Spring Boot is seemingly the default option for most business applications. It is mature, offers a lot features and working with it can be quite productive, once your mastered it. However, there is also some historical cruft in this framework and I see younger developers struggle with it and preferring JavaScript stuff like Nest.js or Go.

I even think that all the annotations typical for JEE and Spring are there mostly for historical reasons, because Java before 8 was very cumbersome to write.
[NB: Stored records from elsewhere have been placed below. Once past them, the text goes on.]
/-- R90: `NOP` leaves the state unchanged but `pc`, faulted or not. -/
def Obligations.NopOnlyAdvancesPc : Prop := ∀ s : State, exec .nop s = .next { s with pc := s.pc + 1 }

/-- R92: `PUSHB` faults away from stage 0; up to 1059 bytes it stores the byte at `PAY[PLEN]` and advances `PLEN`;
past that it stores nothing and `PLEN` is 1060. -/
def Obligations.PushbAppendsOneByteOrSaturates : Prop :=
  ∀ (s : State) (imm8 : Byte), s.fault = false →
    (s.stage.toNat ≠ 0 → exec (.pushb imm8) s = .next (faulted s 2)) ∧
    (s.stage.toNat = 0 → s.plen.toNat < 1059 → s.pay.wf = true →
      ∃ t, exec (.pushb imm8) s = .next t ∧
        t = { s with pay := t.pay, plen := BitVec.ofNat 11 (s.plen.toNat + 1), pc := s.pc + 1 } ∧
        t.pay.read s.plen.toNat = imm8 ∧ ∀ a, a ≠ s.plen.toNat → t.pay.read a = s.pay.read a) ∧
    (s.stage.toNat = 0 → 1059 ≤ s.plen.toNat →
      exec (.pushb imm8) s = .next { s with plen := 1060, pc := s.pc + 1 })

/-- R93, R94, R95, R141: each emits its register zero-extended, at every stage, and changes nothing else; the size is
0 where no grid is held and the data length 0 at stage 0. -/
def Obligations.RegisterReadoutsEmitTheRegister : Prop :=
  ∀ s : State, s.fault = false →
    exec .rdplen s = .next (emitted s (BitVec.ofNat 16 s.plen.toNat)) ∧
    exec .rddlen s = .next (emitted s (BitVec.ofNat 16 s.dlen.toNat)) ∧
    exec .rdsize s = .next (emitted s (BitVec.ofNat 16 s.size.toNat)) ∧
    exec .rdgp s = .next (emitted s (BitVec.ofNat 16 s.gp.toNat)) ∧
    (Legal s → s.stage.toNat < 5 → exec .rdsize s = .next (emitted s 0)) ∧
    (Legal s → s.stage.toNat = 0 → exec .rddlen s = .next (emitted s 0))

/-- R26, R96: `RDSTAT` emits the status word assembled from its fields, faulted or not, and changes nothing else. -/
def Obligations.RdstatEmitsTheStatusWord : Prop :=
  ∀ s : State, ∃ v : Half, exec .rdstat s = .next (emitted s v) ∧
    v.toNat = s.ver.toNat * 2048 + s.stage.toNat * 256 + s.fcause.toNat * 16 + bit s.fault * 4 + bit s.err * 2
      + bit s.valid

/-- R97: `RDTILE x, y`; the value read is 0, 1, 2 or 3. -/
def Obligations.RdtileEmitsTheTile : Prop :=
  ∀ (s : State) (x y : Byte), s.fault = false →
    (s.stage.toNat < 5 → exec (.rdtile x y) s = .next (faulted s 2)) ∧
    (5 ≤ s.stage.toNat → s.size.toNat ≤ x.toNat ∨ s.size.toNat ≤ y.toNat →
      exec (.rdtile x y) s = .next (faulted s 4)) ∧
    (5 ≤ s.stage.toNat → x.toNat < s.size.toNat → y.toNat < s.size.toNat →
      exec (.rdtile x y) s =
        .next (emitted s (BitVec.ofNat 16 (s.grid.read (y.toNat * s.size.toNat + x.toNat)).toNat))) ∧
    (Legal s → ∀ a, (s.grid.read a).toNat ≤ 3)

/-- R98, R99, R100: `RDCW`, `RDDCW`, `RDEC`; the stage check comes before the bounds check. -/
def Obligations.CodewordReadoutsEmitTheByte : Prop :=
  ∀ (s : State), s.fault = false →
    (∀ k : Half,
      (s.stage.toNat < 4 → exec (.rdcw k) s = .next (faulted s 2)) ∧
      (4 ≤ s.stage.toNat → totalBytes s.ver.toNat ≤ k.toNat → exec (.rdcw k) s = .next (faulted s 4)) ∧
      (4 ≤ s.stage.toNat → k.toNat < totalBytes s.ver.toNat →
        exec (.rdcw k) s = .next (emitted s (BitVec.ofNat 16 (s.icw.read k.toNat).toNat)))) ∧
    (∀ k : Half,
      (s.stage.toNat < 1 → exec (.rddcw k) s = .next (faulted s 2)) ∧
      (1 ≤ s.stage.toNat → s.dlen.toNat ≤ k.toNat → exec (.rddcw k) s = .next (faulted s 4)) ∧
      (1 ≤ s.stage.toNat → k.toNat < s.dlen.toNat →
        exec (.rddcw k) s = .next (emitted s (BitVec.ofNat 16 (s.dcw.read k.toNat).toNat)))) ∧
    (∀ p q : Byte,
      (s.stage.toNat < 3 → exec (.rdec p q) s = .next (faulted s 2)) ∧
      (3 ≤ s.stage.toNat → ns s.ver.toNat ≤ p.toNat ∨ ecBytes s.ver.toNat ≤ q.toNat →
        exec (.rdec p q) s = .next (faulted s 4)) ∧
      (3 ≤ s.stage.toNat → p.toNat < ns s.ver.toNat → q.toNat < ecBytes s.ver.toNat →
        exec (.rdec p q) s =
          .next (emitted s (BitVec.ofNat 16 (s.ecw.read (ecwIndex p.toNat q.toNat)).toNat))))

/-! ## Field arithmetic -/

/-- R132: `gf_mul` is the product of the two polynomials reduced modulo `m(z)`, and has the laws R132 lists. -/
def Obligations.GfMulIsTheReducedProduct : Prop :=
  (∀ a b : Byte, (gfMul a b).toNat = polyRemainder (polyProduct a.toNat b.toNat)) ∧
  (∀ a b : Byte, gfMul a b = gfMul b a) ∧
  (∀ a b c : Byte, gfMul (gfMul a b) c = gfMul a (gfMul b c)) ∧
  (∀ a b c : Byte, gfMul a (gfAdd b c) = gfAdd (gfMul a b) (gfMul a c)) ∧
  (∀ a : Byte, gfMul a 0 = 0) ∧ (∀ a : Byte, gfMul a 1 = a) ∧
  (∀ a b : Byte, gfMul a b = 0 → a = 0 ∨ b = 0)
Today you could write transaction handling using lambda expressions like this:

public void cancelOrder(OrderId id) {
  transaction.execute(() -> {
    var order = repository.findById(id);
    order.cancel();
  });
}

Before lambda expression such an approach required implementing an ugly (anonymous) class with a certain interface. Therefore @Transactional and friends made it much more practical and readable. But there are downsides: magic everywhere and less help provided by the compiler or IDE (although IDEs implemented much functionality related to annotation magic). There is a reason, why Spring is sometimes called "stacktrace obfuscation framework" ... ๐Ÿ˜‰

So, long story short: What less magical, mostly annotation free stack would you suggest? I'm thinking of a full stack with web, validation, dependency injection, ORM, and maybe also messaging (JMS ...). After some years with Spring, I'd like to try something more clear and lightweight, but not nothing super limited.